/-- A sample moves the island's thermal limit one step between 4 and 16, and begins a hold above 25 °C (200 eighths) over a neighbour or
ends one within 20 °C (160 eighths); one of a press unit or the intake moves its own island; that of a die or stack is what UNIT_TEMP shows. -/
def Claim.ThermalSteps : Prop :=
  ∀ (c : CoreId) (temp : Int) (s : State),
    s.start.refclkLocked = true → s.power.tripped = false → s.power.deepRest = false → temp < 880 →
    (∀ n, 1 ≤ n → n ≤ 21 → Completes (.thermalSample (.unit n) temp) s fun t =>
      t = { s with power := { s.power with unitTemps := Tbl.put s.power.unitTemps n temp } })
    ∧ (∀ n, n ≤ 32 → Completes (.thermalSample (.engine n) temp) s fun t =>
      let i := Tbl.getD s.power.engineIslands n .reset
      let j := Tbl.getD t.power.engineIslands n .reset
      j.temp = some temp ∧ j.thermal = (if s.throttleTemp ≤ temp then max 4 (i.thermal - 1) else if temp ≤ s.throttleTemp - 24 then min 16 (i.thermal + 1) else i.thermal)
        ∧ (∀ m, m ≠ n → Tbl.getD t.power.engineIslands m .reset = Tbl.getD s.power.engineIslands m .reset) ∧ { t with power := s.power } = s)
    ∧ (s.activeIsland c = true → Completes (.thermalSample (.core c) temp) s fun t =>
      let i := s.island c
      let j := t.island c
      let gap := (s.modIsland c fun x => x.sampled temp s.throttleTemp).overNeighbours c
      j.temp = some temp ∧ j.power = i.power ∧ j.rail = i.rail
        ∧ (s.throttleTemp ≤ temp → j.thermal = max 4 (i.thermal - 1))
        ∧ (temp ≤ s.throttleTemp - 24 → j.thermal = min 16 (i.thermal + 1))
        ∧ (s.throttleTemp - 24 < temp → temp < s.throttleTemp → j.thermal = i.thermal)
        ∧ j.held = (if i.held then decide (160 < gap) else decide (200 < gap))
        ∧ j.step = (if j.held then 4 else min j.thermal (min j.power j.rail))
        ∧ (∀ d, d ≠ c → (t.island d).thermal = (s.island d).thermal ∧ (t.island d).temp = (s.island d).temp)
        ∧ t.power.domains = s.power.domains ∧ t.mem = s.mem ∧ t.cores = s.cores)

/-- A sensor at 110 °C (880 eighths) trips: THERMTRIP_N, every core stopped, power from every domain but 80 and 81 removed with what it
holds, a device-fatal error in the log and, but for the guard, in LAST_FATAL, and no warm reset of its own. -/
def Claim.ThermalTrip : Prop :=
  ∀ (sensor : Sensor) (temp : Int) (s : State),
    s.start.refclkLocked = true → s.power.tripped = false → s.power.deepRest = false →
    ((∃ c, sensor = .core c ∧ coreExists c = true) ∨ (∃ n, sensor = .unit n ∧ 1 ≤ n ∧ n ≤ 21) ∨ (∃ n, sensor = .engine n ∧ n ≤ 32)) → 880 ≤ temp →
    Completes (.thermalSample sensor temp) s fun t =>
      t.power.tripped = true ∧ t.power.thermtripAsserted = true ∧ t.start.isOn = false ∧ t.start.warmPending = s.start.warmPending
        ∧ (∀ d, coreExists d = true → t.core d = Core.reset) ∧ t.signals = [] ∧ t.arrivals = [] ∧ t.press = []
        ∧ (∀ d, d < 84 → d ≠ 80 → d ≠ 81 → t.domain d = .off)
        ∧ (s.guardActive = false → t.errors.lastFatal = t.errors.log.head?) ∧ (s.guardActive = true → t.errors.lastFatal = s.errors.lastFatal)
        ∧ (s.MemInv → (∀ d, coreExists d = true → ∀ i, i < 0x800000 → Memory.read t.mem (lsBase d + i) = 0)
            ∧ ∀ k, k < 16 → ∀ i, i < 0x1000000000 → Memory.read t.mem (hbmBase k + i) = 0)

/-- The stewards lower one limit of one island by a step, between 4 and 16, while the package power would exceed the mode's ceiling or a
VDD_CORE rail draws 900 A, the island of the highest demand first, and raise it while not, in the reverse order; PACKAGE_POWER_W never
exceeds the ceiling. -/
def Claim.PowerLimits : Prop :=
  modeCeiling 0 = 3000 ∧ modeCeiling 1 = 2400 ∧ modeCeiling 2 = 1800 ∧ (∀ (s : State) (v : Word), s.packagePower v ≤ s.powerCeiling)
  ∧ (∀ (c : CoreId) (demand : List (Nat × Nat)) (s : State), s.nextInDemand c true false demand = true →
      let want (d : CoreId) : Nat := ((demand.find? fun e => e.1 == d.toNat).map (·.2)).getD 0
      4 < (s.island c).power ∧ ∀ d, s.activeIsland d = true → 4 < (s.island d).power → want d ≤ want c)
  ∧ ∀ (c : CoreId) (lower railLimit : Bool) (load : Nat) (demand : List (Nat × Nat)) (s : State),
    let due : Bool := if railLimit then decide (900 ≤ load) else decide (s.powerCeiling < load)
    (lower ≠ due ∨ s.nextInDemand c lower railLimit demand = false → exec (.powerLimitAdjust c lower railLimit load demand) s = .next s)
    ∧ (s.start.isOn = true → s.power.deepRest = false → s.activeIsland c = true → lower = due → s.nextInDemand c lower railLimit demand = true →
      Completes (.powerLimitAdjust c lower railLimit load demand) s fun t =>
      let moved (k : Nat) : Nat := if lower then max 4 (k - 1) else min 16 (k + 1)
      (t.island c).power = (if railLimit then (s.island c).power else moved (s.island c).power)
        ∧ (t.island c).rail = (if railLimit then moved (s.island c).rail else (s.island c).rail)
        ∧ (t.island c).thermal = (s.island c).thermal ∧ (t.island c).held = (s.island c).held
        ∧ (∀ d, d ≠ c → t.island d = s.island d) ∧ { t with power := s.power } = s)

☆ ☆ ☆ ☆ ☆

All lines that contain the word "Completes" must be copied from the records above.

### YOUR RESPONSE
    (∀ n, 1 ≤ n → n ≤ 21 → Completes (.thermalSample (.unit n) temp) s fun t =>
    ∧ (∀ n, n ≤ 32 → Completes (.thermalSample (.engine n) temp) s fun t =>
    ∧ (s.activeIsland c = true → Completes (.thermalSample (.core c) temp) s fun t =>
    Completes (.thermalSample sensor temp) s fun t =>
      Completes (.powerLimitAdjust c lower railLimit load demand) s fun t =>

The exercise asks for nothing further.